To create a new project with mix, you can simply run mix new $MY_PROJECT_NAME and it'll generate the minimal file structure you need to start hacking on it.

By default, mix will generate an empty project with no supervision tree, which for our usecase would cause us to have to do some unneccessary work as mix supports generating different templates (even custom ones) such as umbrella applications or libraries with supervision trees. You can run mix help new to see more detailed information.

For our usecase, we'll actually want to create a project with a supervision tree and application callback. This means that this project is startable by any project which includes this one as a dependency, and it will have its own supervision tree and processes which can automatically be spawned—this perhaps is getting ahead of ourselves but we'll need this further along.

Another consideration we'll have to make is the name of our library. Because mix generates a few files for us describing our project, we want to meaningfully name it. It is a convention in the Elixir ecosystem that for applications named :credo, :absinthe, :phoenix, there exist top level modules Credo, Absinthe, and Phoenix. This isn't actually the case for us though, as if we want to publish this package and make it widely available, we can't choose a name that already exists on hex.pm which of course, :telemetry already does.
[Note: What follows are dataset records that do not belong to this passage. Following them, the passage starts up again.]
-- ==== Sys2Proof/Machine/Launch.lean ====
section
/-! DEFINITION. Launch records (10_kernel.md R235, R236, R239), the reads that an agent other than a wave makes at virtual
addresses, and the start of kernels (R248). -/

namespace Sys2Proof.Machine

open Sys2Proof

/-! ### Reads at virtual addresses -/

/-- The seat of an agent of the Lintel, which shares no core's TLB: its die's TLB alone serves it. -/
def lintelSeat : Nat := 4096

/-- The package addresses of a span for an access, piece by piece; the first piece that fails decides. -/
def State.spanPlaces (s : State) (c core : Nat) (need : Need) : List (Nat × Nat) → Except Trap (List (Nat × Nat))
  | [] => .ok []
  | (va, n) :: ps =>
    match s.resolve c core va n need with
    | .error f => .error (f.trap 0 va need.write)
    | .ok p => match State.spanPlaces s c core need ps with
      | .error t => .error t
      | .ok qs => .ok ((p.pa, n) :: qs)

/-- What a read of a span finds: its bytes with their package addresses, or why it waits or fails. -/
def State.readSpan (s : State) (c core va n : Nat) : Except Check (List Byte × List (Nat × Nat)) :=
  match s.spanPlaces c core { read := true, here := true } (vPieces (n / 128 + 2) va n) with
  | .error t => .error (.ofTrap t)
  | .ok ps =>
    let missing : List Stall := (ps.filter (fun p => s.unowned p.1)).map (fun p => { frame := p.1 / 65536, addr := va })
    if !missing.isEmpty then .error (.wait .ownership missing)
    else .ok (ps.flatMap (fun p => s.peek p.1 p.2), ps)

/-- The homes of a span that has been read take the read (13_page.md R294, 19_shutter.md R424). -/
def State.noteRead (s : State) (ps : List (Nat × Nat)) : State := ps.foldl (fun t p => (t.engineRead p.1 p.2).2) s

/-- The `i`-th 64-bit word of some bytes. -/
def wordIn (bs : List Byte) (i : Nat) : Nat := ofBytes ((bs.drop (8 * i)).take 8)

/-! ### Records -/

/-- The bits of a launch record that must be 0 and are not (R235). -/
def recordReserved (bs : List Byte) : Bool :=
  let w1 := wordIn bs 1
  let w2 := wordIn bs 2
  decide (bitsOf w1 63 57 ≠ 0) || decide (bitsOf w1 41 40 ≠ 0) || decide (bitsOf w1 31 24 ≠ 0) ||
  decide (bitsOf w2 63 48 ≠ 0) || decide (bitsOf w2 31 20 ≠ 0) || decide (bitsOf w2 15 14 ≠ 0) ||
  decide (bitsOf w2 7 6 ≠ 0) || decide (bitsOf (wordIn bs 3) 63 32 ≠ 0) ||
  [28, 29, 30, 31].any (fun i => decide (wordIn bs i ≠ 0))

/-- The fields of a launch record, its bindings aside. -/
def recordFields (bs : List Byte) : LaunchRec :=
  let w1 := wordIn bs 1
  let w2 := wordIn bs 2
  { entry := BitVec.ofNat 64 (wordIn bs 0)
    handles := bitsOf w1 56 52
    stash := bitsOf w1 51 42
    vregs := 32 * (bitsOf w1 39 37 + 1)
    waves := bitsOf w1 36 32 + 1
    nblock := bitsOf w1 23 0
    pmask := bitsOf w2 47 32
    nxform := bitsOf w2 19 16
    cluster := bitOf w2 13
    producer := bitsOf w2 12 8
    accbanks := bitsOf w2 5 0
    lmask := BitVec.ofNat 32 (wordIn bs 3)
    preload := (List.range 16).map (fun i => BitVec.ofNat 64 (wordIn bs (4 + i))) }

/-- A record breaks R236, its bindings aside. -/
def recordBad (bs : List Byte) (r : LaunchRec) (dies : Nat) : Bool :=
  decide (r.entry.toNat % 8 ≠ 0) || decide (r.nblock = 0) || decide (512 < r.stash) || decide (16 < r.handles) ||
  decide (32 < r.accbanks) || decide (r.waves ≤ r.producer) || decide (4 < r.nxform) ||
  (r.cluster && decide (r.nblock % 8 ≠ 0)) || recordReserved bs || decide (dies = 3) ||
  (List.range 4).any (fun b =>
    let a := wordIn bs (20 + 2 * b)
    if r.nxform ≤ b then decide (a ≠ 0)
    else decide (bitsOf a 63 18 ≠ 0) || decide (5 ≤ a % 16) || decide (a % 16 ≠ 0 ∧ wordIn bs (21 + 2 * b) % 8 ≠ 0))

/-- Bits of an element of a binding's source. -/
def Binding.bits (b : Binding) : Nat :=
  match b.kind with
  | 1 => typeWidth (16 + b.fmt)
  | 3 => 4
  | _ => 8 * 2 ^ b.fmt

/-- Bytes of a binding's output (R240). -/
def Binding.outBytes (b : Binding) : Nat := b.rows * b.cols * (if b.kind = 1 ∨ b.kind = 3 then 2 else 2 ^ b.fmt)

/-- A binding breaks R239 against a stash of so many KiB. -/
def Binding.bad (b : Binding) (stash : Nat) : Bool :=
  (match b.kind with
   | 1 => decide (4 < b.fmt) || decide (b.cols % 32 ≠ 0)
   | 2 => decide (3 < b.fmt) || decide (b.aux ≠ 0)
   | 3 => decide (b.fmt < 5) || decide (7 < b.fmt) || decide (b.cols % 2 ^ b.fmt ≠ 0)
   | _ => decide (3 < b.fmt)) ||
  decide (b.rows = 0) || decide (b.cols = 0) || decide (1024 * stash < b.dst + b.outBytes) ||
  ((b.kind == 2 || b.kind == 4) && decide (b.src % 2 ^ b.fmt ≠ 0))

/-- A binding from its first word and the bytes of its descriptor. -/
def bindingOf (a : Nat) (bs : List Byte) : Binding :=
  let w2 := wordIn bs 2
  let w3 := wordIn bs 3
  { kind := a % 16, fmt := bitsOf a 7 4, dst := 1024 * bitsOf a 17 8, src := wordIn bs 0, aux := wordIn bs 1,
    pitch := bitsOf w2 63 32, cols := bitsOf w2 31 16, rows := w2 % 65536, astride := bitsOf w3 63 32,
    bstride := w3 % 2 ^ 32 }

/-- Reads the descriptors of a record's bindings; kind 0 binds nothing. -/
def State.readBindings (s : State) (c core : Nat) (bs : List Byte) :
    List Nat → Except Check (List Binding × List (Nat × Nat))
  | [] => .ok ([], [])
  | b :: rest =>
    let a := wordIn bs (20 + 2 * b)
    if a % 16 = 0 then State.readBindings s c core bs rest
    else match s.readSpan c core (wordIn bs (21 + 2 * b)) 32 with
      | .error e => .error e
      | .ok (ds, ps) => match State.readBindings s c core bs rest with
        | .error e => .error e
        | .ok (xs, qs) => .ok (bindingOf a ds :: xs, ps ++ qs)

/-- What a launch record gives: its fields, or none where it is rejected (R236), with the addresses read. -/
def State.readRecord (s : State) (c core va : Nat) : Except Check (Option LaunchRec × List (Nat × Nat)) :=
  if va % 64 ≠ 0 then .error (.trap { code := 4, addr := va, step := 1 })
  else match s.readSpan c core va 256 with
    | .error e => .error e
    | .ok (bs, ps) =>
      let r := recordFields bs
      if recordBad bs r (bitsOf (s.ctxAt c).rect.toNat 17 16) then .ok (none, ps)
      else match s.readBindings c core bs (List.range r.nxform) with
        | .error e => .error e
        | .ok (xs, qs) =>
          if xs.any (fun b => b.bad r.stash) then .ok (none, ps ++ qs) else .ok (some { r with bindings := xs }, ps ++ qs)

/-! ### The kernel table -/

/-- The entries of a context's kernel table that are not FREE (R249). -/
def Context.kernelsInUse (x : Context) : Nat := (x.kernels.filter (fun (_, k) => decide (k.st ≠ 0))).length

/-- The lowest FREE entry of a context's kernel table. -/
def Context.freeKernel (x : Context) : Option Nat :=
  (List.range 1024).find? (fun i => decide ((Cells.get {} x.kernels i).st = 0))

/-- The entry that a handle names outside FREE (R248, R253). -/
def Context.kernelOf (x : Context) (h : Nat) : Option (Nat × KernelEntry) :=
  let i := h % 65536
  let k := Cells.get {} x.kernels i
  if bitsOf h 63 48 = 0 ∧ i < 1024 ∧ k.st ≠ 0 ∧ k.gen = bitsOf h 47 16 then some (i, k) else none

/-- Enters a launch; a root is its own root. -/
def State.addLaunch (s : State) (l : Launch) : Nat × State :=
  let (id, s1) := s.fresh
  let l1 : Launch := match l.parent with
    | none => { l with root := id, started := true }
    | some _ => { l with started := true }
  (id, { s1 with launches := Cells.put s1.launches id l1 })

/-- The launch whose block a wave belongs to (R252: a thread that no launch started has none). -/
def State.childOf (s : State) (k : Nat) : Option (Nat × Launch) :=
  match (s.waveAt k).block with
  | none => none
  | some b => match Cells.find s.blocks b with
    | none => none
    | some blk => (Cells.find s.launches blk.launch).map (fun l => (blk.launch, l))

/-- launch with a record that was read (R251): the state and the value of sd. -/
def State.launchKernel (s : State) (k : Nat) (rec? : Option LaunchRec) : State × Nat :=
  let c := (s.waveAt k).ctx
  let x := s.ctxAt c
  let parent := s.childOf k
  let depth := match parent with
    | none => 0
    | some (_, p) => p.depth + 1
  match rec?, x.freeKernel with
  | none, _ => (s, 2)
  | some r, free =>
    if bitsOf x.krnLimit.toNat 20 16 < depth then (s, 2)
    else match free with
      | none => (s, 1)
      | some i =>
        if bitsOf x.krnLimit.toNat 10 0 ≤ x.kernelsInUse then (s, 1)
        else
          let l : Launch := match parent with
            | none => { ctx := c, queue := 0, entry := some i, root := 0, fields := r }
            | some (id, p) => { ctx := c, queue := p.queue, entry := some i, parent := some id, root := p.root,
                                depth := depth, fields := r }
          let (id, s1) := s.addLaunch l
          let old := (Cells.get {} x.kernels i).gen
          let gen := if old = 2 ^ 32 - 1 then 1 else old + 1
          (s1.modCtx c (fun y =>
            { y with kernels := Cells.set {} y.kernels i { st := 1, gen := gen, launch := id }
                     krnPeak := Nat.max y.krnPeak (x.kernelsInUse + 1) }), kernelHandle gen i)

end Sys2Proof.Machine
end

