/-- HANDLE_STATE for a handle of a block (R328). -/
def Block.handleTrap (blk : Block) (h : Nat) : Trap := { code := 9, detail := h + 16 * (blk.handleAt h).st.code }

/-- The lowest handle, other than one, that is not FREE and whose run shares a tile with a run (R328). -/
def Block.clash (blk : Block) (but : Option Nat) (first n : Nat) : Option Nat :=
  (blk.handles.find? (fun (h, x) => decide (some h ≠ but) && decide (x.st ≠ .free) && (match x.run with
    | none => false
    | some (a, m) => decide (a < first + n) && decide (first < a + m)))).map (·.1)

/-- Binds a run to a handle (R328). -/
def State.bindRun (s : State) (b h first n : Nat) (ring : Bool) : State :=
  (List.range n).foldl (fun t i => t.modTile b (first + i) (fun x =>
    { x with valid := false, consumed := false, rows := 0 }))
    (s.modHandle b h (fun x => { x with st := .filling, run := some (first, n), ring := ring }))

/-- The block of the issuing wave. -/
def State.issuerBlock (s : State) : Option (Nat × Block) :=
  match s.cur with
  | none => none
  | some i => match (s.waveAt i.wave).block with
    | none => none
    | some b => (Cells.find s.blocks b).map (fun blk => (b, blk))

/-- A handle field names a handle that the block does not have (R326). -/
def State.badHandle (s : State) (fld : Field) : Bool :=
  match s.issuerBlock with
  | none => true
  | some (_, blk) => decide (blk.handleCount ≤ fld.toNat)

/-- CPY_HSTATE (R340). -/
def Block.handleWord (blk : Block) : Nat :=
  (List.range blk.handleCount).foldl (fun n h => n + (blk.handleAt h).st.code * 4 ^ h) 0

/-! ### Checks -/

/-- A copy command. -/
def OpKind.isCopy : OpKind → Bool
  | .copy _ => true
  | _ => false

/-- The commands that a core's copy engine holds (R325). -/
def State.copiesHeld (s : State) (core : Nat) : Nat :=
  s.ops.foldl (fun n (_, o) => if o.core = core ∧ o.kind.isCopy ∧ !o.done then n + 1 else n) 0

/-- The wave is not its block's producer (R324). -/
def State.notProducer (s : State) (k : Nat) : Bool :=
  let w := s.waveAt k
  match w.block.bind (fun b => Cells.find s.blocks b) with
  | none => true
  | some blk => decide (w.wib ≠ blk.producer)

/-- COPY_RIGHTS (R324). -/
def copyRights : Trap := { code := 8 }

/-- MISALIGN of an address of an engine instruction. -/
def misalign (addr : Nat) (stash write : Bool) : Trap := { code := 4, addr := addr, stash := stash, write := write }

/-- PERM of a stash or B-store run (R149). -/
def stashPerm (addr : Nat) (write : Bool) : Trap := { code := 0x23, addr := addr, stash := true, write := write }

/-- A stash address with bits 31:22 or HOP set, or a run of tiles beyond an allocation. -/
def Block.badRun (blk : Block) (sa n : Nat) : Bool :=
  decide (sa / 2 ^ 19 ≠ 0) || decide (blk.stashTiles < sa / 1024 + n)

/-- A run of a block holds a tile that is not UNMAPPED. -/
def Block.mappedRun (blk : Block) (first n : Nat) : Bool :=
  (List.range n).any (fun i => decide ((Cells.get {} blk.tiles (first + i)).st ≠ .unmapped))

/-- Steps b and c of R333 for a run of stash tiles, and for a run of the B-store. -/
def Block.runCheck (blk : Block) (bst : Bool) (sa n : Nat) (write : Bool) : Check :=
  (Check.trapIf (decide (sa % 1024 ≠ 0)) (misalign sa (!bst) write)).both fun _ =>
  Check.trapIf (if bst then decide (2 ^ 21 < sa + 1024 * n) else blk.badRun sa n || blk.mappedRun (sa / 1024) n)
    (stashPerm sa write)

/-- Step h of R333: the engine holds 16 commands. -/
def State.engineFull (s : State) (core : Nat) : Check := .waitIf (decide (16 ≤ s.copiesHeld core)) .engine

/-! ### Performing copy commands -/

/-- An operation waits for the shadows that its write to a line needs (19_shutter.md R418). -/
def State.starveOp (s : State) (id pa : Nat) : State :=
  let t := s.restoreLine pa
  let u : State := { t with ops := Cells.modify t.ops id (fun o => { o with starves := some pa }) }
  (u.noteStarved pa).stickOp id

/-- A command retires: its handle, where it has one, is FULL in its targets (R327), and what waited for it looks again. -/
def State.endCopy (s : State) (id : Nat) (o : EngineOp) (full : List Nat) (h : Nat) : State :=
  let s1 := full.foldl (fun t b => t.modHandle b h (fun x => if x.st = .filling then { x with st := .full } else x)) s
  (s1.endOp id).wakeOps (fun p => clusterOf p.core == clusterOf o.core)

/-- Writes a data tile of a fill into a run tile of a block, with its tags (R329). -/
def State.landTile (s : State) (b t : Nat) (bs : List Byte) (mask : Nat) : State :=
  (s.stashPut b (1024 * t) bs).modTile b t (fun x =>
    { x with valid := true, consumed := false, rows := BitVec.ofNat 64 mask })

/-- The B-store bytes of a core, from an offset on. -/
def State.bstorePut (s : State) (core off : Nat) (bs : List Byte) : State :=
  { s with bstore := Cells.setRun 0 s.bstore (core * 2 ^ 21 + off) bs }

/-- A block whose waves have all ended, or are gone, drops its ring fill (R339). -/
def State.wavesEnded (s : State) (b : Nat) : Bool :=
  s.waves.all (fun (_, w) => w.block != some b || decide (w.life = .ending))

/-- An earlier command of the same wave and class has not ended (R325). -/
def State.notFirst (s : State) (id : Nat) (o : EngineOp) : Bool :=
  s.ops.any (fun (i, p) => decide (i < id) && p.wave == o.wave && p.cls == o.cls && !p.done && p.kind.isCopy)

/-- An earlier command of the wave, of any class, and this one touch a byte that one of them writes: their accesses stand in program
order (R330). -/
def State.copyConflict (s : State) (id : Nat) (o : EngineOp) (j : CopyJob) : Bool :=
  s.ops.any (fun (i, p) => decide (i < id) && p.wave == o.wave && !p.done && (match p.kind with
    | .copy x => (x.kind == .tileOut || j.kind == .tileOut) && (j.tilePieces j.next).any (fun a => x.ahead a.1 a.2)
    | _ => false))
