/-- What makes mxa or mxap illegal at step 5 of R78 (R353, R354, R356). -/
def MxaDesc.illegal (d : MxaDesc) (pair regs : Bool) (tags : Nat) (rmask : Bool) : Bool :=
  (if pair then decide (d.n < 65) else decide (64 < d.n)) || decide (mtxPass d.af ≠ mtxPass d.bf) ||
  ((mtxMx d.af || mtxMx d.bf) && decide (d.k % 32 ≠ 0)) ||
  (if regs then !([0, 1, 2, 3, 9].contains d.af) || decide (mtxPass d.af < d.k) || decide (32 < d.m) ||
      decide (d.astride ≠ 0) || decide (tags ≠ 0) || rmask
   else decide (d.astride < packedBytes d.k (mtxBits d.af)) ||
      (rmask && !([16, 32, 64, 128, 256, 512, 1024].contains d.astride)))

/-- FA of mxa names v registers. -/
def regsA (f : FWord) : Bool := decide (f.fa.toNat < 256)

/-- The encoding rules of mxa and mxap (R355, R356). -/
def mxaSpec (f : FWord) (pair : Bool) : OpSpec :=
  let d := mxaDesc (f.ext.getD 0).toNat
  { fd := bankOperand f.fd
    fa := if regsA f then .source (Gen.vOnly 10 d.group 8) else sOrInt
    fb := sOrInt, fc := .quals, qBits := 0xF, desc := true, latency := false
    reserved := bitsOf f.q 2 1 == 3 || (f.ext.isSome && (decide (d.rest ≠ 0) || decide (10 < d.af) || decide (10 < d.bf)))
    illegal := bankIllegal f.fd ((d.m + 31) / 32) || d.illegal pair (regsA f) (bitsOf f.q 2 1) (bitOf f.q 3) }

/-- Step 6 of R78 for mxa: a register A is read in lanes 0 to M − 1, whether live or not (R354). -/
def mxaEmpty (f : FWord) (pair : Bool) (e : Env) (s : State) : Check :=
  let p := mxaSpec f pair
  if !regsA f then s.emptyCheck p e
  else
    let d := mxaDesc (f.ext.getD 0).toNat
    let w := s.turnWave e
    let lanes := maskOf (List.range d.m)
    let group := p.fa.regs f.fa
    (Check.trapIf (f.ea && w.anyEmpty group lanes) { code := 3, lane := w.emptyLane group lanes, aux := f.fa.toNat }).both
    fun _ => (Check.waitIf (w.anyEmpty group lanes) .register).both fun _ => s.emptyCheck { p with fa := .offset } e

/-- The block at the follower position of an mxap (R358). -/
def State.follower (s : State) (b : Nat) (blk : Block) : Option Nat :=
  (s.blocks.find? (fun (i, x) => x.core == Nat.xor blk.core 1 && !x.retired && s.groupOfBlock i == s.groupOfBlock b)).map (·.1)

/-- Bytes of B from its offset on (R345). -/
def MatrixJob.bBytes (j : MatrixJob) : Nat := j.k * (8 * mtxBits j.bf) + (if mtxMx j.bf then 64 * (j.k / 32) else 0)

/-- The checks of R368 for mxa and mxap. -/
def State.mxaCheck (s : State) (e : Env) (b : Nat) (blk : Block) (j : MatrixJob) : Check :=
  let nb := (j.m + 31) / 32
  let tiles := spanTiles j.spans
  (s.counterFull e 1).both fun _ =>
  (Check.trapIf (j.pair && (blk.core % 2 == 1 || !s.clusterLaunch b)) { code := 1 }).both fun _ =>
  (match j.a with
   | .regs _ => Check.ok
   | .stash a => Check.trapIf (decide (a % 16 ≠ 0) || (j.rmask && decide (a % j.astride ≠ 0))) (misalign a true false)).both fun _ =>
  (Check.trapIf (decide (j.bo % 16 ≠ 0)) (misalign j.bo false false)).both fun _ =>
  (match j.a with
   | .regs _ => Check.ok
   | .stash a => blk.spansCheck a j.spans false).both fun _ =>
  (Check.trapIf (decide (2 ^ 21 < j.bo + j.bBytes)) (stashPerm j.bo false)).both fun _ =>
  (s.tilesCheck e.key blk tiles false).both fun _ =>
  (s.unitFull (if j.pair then [blk.core, Nat.xor blk.core 1] else [blk.core])).both fun _ =>
  (s.banksCheck blk.core b j.bank nb).both fun _ =>
  if !j.pair then .ok
  else match s.follower b blk with
    | none => .trap { code := 0x0A, detail := j.bank }
    | some fb => s.banksCheck (Nat.xor blk.core 1) fb j.bank nb
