-- ==== Sys2Proof/Machine/Context.lean ====
section
/-! DEFINITION. Contexts (08_context.md): the commands of CTX_CMD (R201 to R206, R210), pre-emption and the saved image
(R217, R218), halt and the debug registers (R219, R220), and the registers of the context block (R209). -/

namespace Sys2Proof.Machine

open Sys2Proof

/-! ### Grants (R205, R206) -/

/-- The rules of R209 for CTX_RECT. -/
def rectOk (r : Nat) : Bool :=
  if bitsOf r 17 16 = 3 then r % 65536 == 0
  else decide (1 ≤ bitsOf r 11 8) && decide (1 ≤ bitsOf r 15 12) && decide (bitsOf r 3 0 + bitsOf r 11 8 ≤ 12) &&
    decide (bitsOf r 7 4 + bitsOf r 15 12 ≤ 8)

/-- The shape of a rectangle: W, H and the number of dies. -/
def rectShape (r : Nat) : Nat × Nat × Nat := (bitsOf r 11 8, bitsOf r 15 12, [1, 1, 2, 0].getD (bitsOf r 17 16) 0)

/-- The bytes a saved image may occupy (R218). -/
def Context.imageBytes (x : Context) : Nat :=
  let n := x.bricorCores.length
  2 ^ 21 * n + 65536 * (n / 8 + ((List.range 64).filter (fun j => bitOf x.lcores.toNat j)).length) + 2 ^ 20

/-- The grants of two contexts have a cluster or a latency core in common. -/
def Context.meets (x y : Context) : Bool :=
  (List.range 192).any (fun cl => x.grants (cl * 8) && y.grants (cl * 8)) || decide (x.lcores &&& y.lcores ≠ 0)

/-- Another context of a kind holds a cluster or latency core that a context is granted. -/
def State.heldBy (s : State) (c : Nat) (p : Context → Bool) : Bool :=
  s.ctxs.any (fun (d, y) => d != c && p y && (s.ctxAt c).meets y)

/-- A slice of a context's grant is granted to a bound context of another guest (R206). -/
def State.slicesTaken (s : State) (c : Nat) : Bool :=
  let x := s.ctxAt c
  s.ctxs.any (fun (d, y) => d != c && y.st != .empty && y.guest != x.guest &&
    (decide (x.slices0 &&& y.slices0 ≠ 0) || decide (x.slices1 &&& y.slices1 ≠ 0)))

/-- A context that has faulted and whose waves are not saved yet still stands on its cores (R202, R204). -/
def Context.draining (x : Context) : Bool := x.st == .faulted && x.image.isNone

/-- A context stands on its cores. -/
def Context.onCores (x : Context) : Bool := x.st == .running || x.st == .preempting || x.draining

/-! ### BIND, ARM, RUN (R201, R205, R218) -/

/-- BIND: every object of the context starts anew. CTX_FP_CTL and CTX_SR_SEED keep what was written to them in EMPTY; their reset
(02_numbers.md R35) is at the end of DESTROY (log 83). -/
def State.bindContext (s : State) (c : Nat) : State :=
  let x := s.ctxAt c
  if x.st ≠ .empty then s.setCmdst c 1
  else if !rectOk x.rect.toNat then s.setCmdst c 5
  else if s.slicesTaken c then s.setCmdst c 2
  else s.modCtx c (fun y => { y with
    st := .bound
    cmdst := 0
    imageSize := y.imageBytes
    kernels := []
    queues := y.queues.map (fun (q, z) => (q, { z with st := .off, entries := [] }))
    groups := y.groups.map (fun (g, z) => (g, { z with st := .off }))
    pools := y.pools.map (fun (n, z) => (n, { z with live := false, blocks := [], seqs := [] }))
    shutters := [] })

/-- ARM. -/
def State.armContext (s : State) (c : Nat) : State :=
  if (s.ctxAt c).st = .bound then s.modCtx c (fun y => { y with st := .runnable, cmdst := 0 }) else s.setCmdst c 1

/-- The waves of blocks whose prologue has not ended and that RESUME has released are placed anew by it (10_kernel.md
R241). -/
def State.restartPrologues (s : State) (c : Nat) : State :=
  let again := s.blocks.filter (fun (b, blk) => blk.ctx == c && !blk.prologue &&
    s.waves.any (fun (_, w) => w.block == some b && w.life != .suspended))
  (again.foldl (fun t (b, _) => t.rerunPrologue b) s).retryPrologues

/-- The kernels of a context that ended as FAULTED or KILLED while it was saved lose their waves and blocks (10_kernel.md
R254). -/
def State.reapKilled (s : State) (c : Nat) : State :=
  s.endKilled ((s.launches.filter (fun (_, l) => l.ctx == c && l.killed.isSome && !l.ended)).map (·.1))

/-- A context enters RUNNING. -/
def State.enterRunning (s : State) (c : Nat) : State :=
  ((s.modCtx c (fun y => { y with st := .running, cmdst := 0 })).reportPlaces 0).reportPlaces 1

/-- A restored context starts with no TLB entries (13_page.md R287) and no instruction lines. -/
def State.forgetPages (s : State) (c : Nat) : State :=
  { s with tlb := s.tlb.filter (fun e => e.ctx != c), icache := s.icache.filter (fun x => x.ctx != c) }

/-- RUN would succeed but for a context whose waves are still being saved after a fatal fault: the command waits. -/
def State.runWaits (s : State) (c : Nat) : Bool :=
  let x := s.ctxAt c
  (x.st == .runnable || x.st == .saved) && !s.heldBy c (fun y => y.st == .running || y.st == .preempting) &&
    s.heldBy c Context.draining

/-- RUN. -/
def State.runContext (s : State) (c : Nat) : State :=
  let x := s.ctxAt c
  if x.st ≠ .runnable ∧ x.st ≠ .saved then s.setCmdst c 1
  else if s.heldBy c (fun y => y.st == .running || y.st == .preempting) then s.setCmdst c 2
  else if !s.areaBacked x.imageBase x.imageSize then s.setCmdst c 5
  else match x.image with
    | none => s.enterRunning c
    | some im =>
      if s.areaBytes x.imageBase x.imageSize ≠ im.digest then s.setCmdst c 4
      else ((((s.forgetPages c).restoreImage c im).enterRunning c).reapKilled c).restartPrologues c

/-! ### PREEMPT and the save (R217) -/

/-- A context enters PREEMPTING. -/
def State.preemptContext (s : State) (c : Nat) : State :=
  ((s.modCtx c (fun y => { y with st := .preempting })).recallBlocks c).stopWaves c

/-- PREEMPT. -/
def State.preemptCommand (s : State) (c : Nat) : State :=
  if (s.ctxAt c).st = .running then (s.setCmdst c 0).preemptContext c else s.setCmdst c 1

/-- SLICE_EXPIRY: acts as PREEMPT on a context that is sliced. -/
def State.sliceExpires (s : State) (c : Nat) : State :=
  if (s.ctxAt c).st = .running ∧ (s.ctxAt c).sliceTime ≠ 0 then s.preemptContext c else s

/-- A package frame lies in a context's image area. -/
def Context.inArea (x : Context) (f : Nat) : Bool :=
  let first := x.imageBase / 65536
  decide (first ≤ f) && decide (f < first + (x.imageSize + 65535) / 65536)

/-- The image area takes the bytes of the image, whose layout is the implementation's (R218): free values. A line of a shutter's
range takes its shadows first, and waits while they are missing (19_shutter.md R415, R418). -/
def State.saveArea (s : State) (c : Nat) : State :=
  let x := s.ctxAt c
  let frames := (s.place.filter (fun (f, _) => x.inArea f)).map (·.1)
  frames.foldl (fun t f => (List.range 512).foldl (fun u l =>
    u.engineWrite (f * 65536 + 128 * l) ((List.range 128).map (fun i => Config.imageByte s.tick (f * 65536 + 128 * l + i)))) t) s

/-- A line of a context's image area waits for shadows. -/
def State.areaWaits (s : State) (c : Nat) : Bool := s.shadowWaits.any (fun y => (s.ctxAt c).inArea (y.pa / 65536))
We can circumvent this by generating a new project via the following snippet which will generate the standard Elixir application boilerplate, set up a basic supervision tree and name your project :build_you_a_telemetry but name the core module namespace Telemetry instead:

mix new build_you_a_telemetry --sup --module Telemetry

Once this is done, we can verify that everything is hooked up together by running mix test which should be all good. This completes the first step of building a :telemetry clone in Elixir. Your local project should now roughly look like the result of this commit in the example repository

If you now take a look into the lib/ directory, we can see that mix has generated a top level telemetry.ex module. This is where we will be adding all of our top level functions. It has also generated a lib/telemtry/ directory where we can add any modules tailored to more specific behaviour which we don't neccessarily want to expose at the top level of our library, we'll get to this shortly. I bring this up because conventionally the test/ directory should pretty much mimic the file structure of the lib/ directory, so when we do get around to adding more files in lib/telemetry/ we will be doing so for the test/ directory also.

Scaffolding our implementation

I'm very much not a proponent of TDD in that I don't believe in dogmatically writing tests before the writing any code, however, for this post I think this is a good starting point as we can start taking a look at what our spec is.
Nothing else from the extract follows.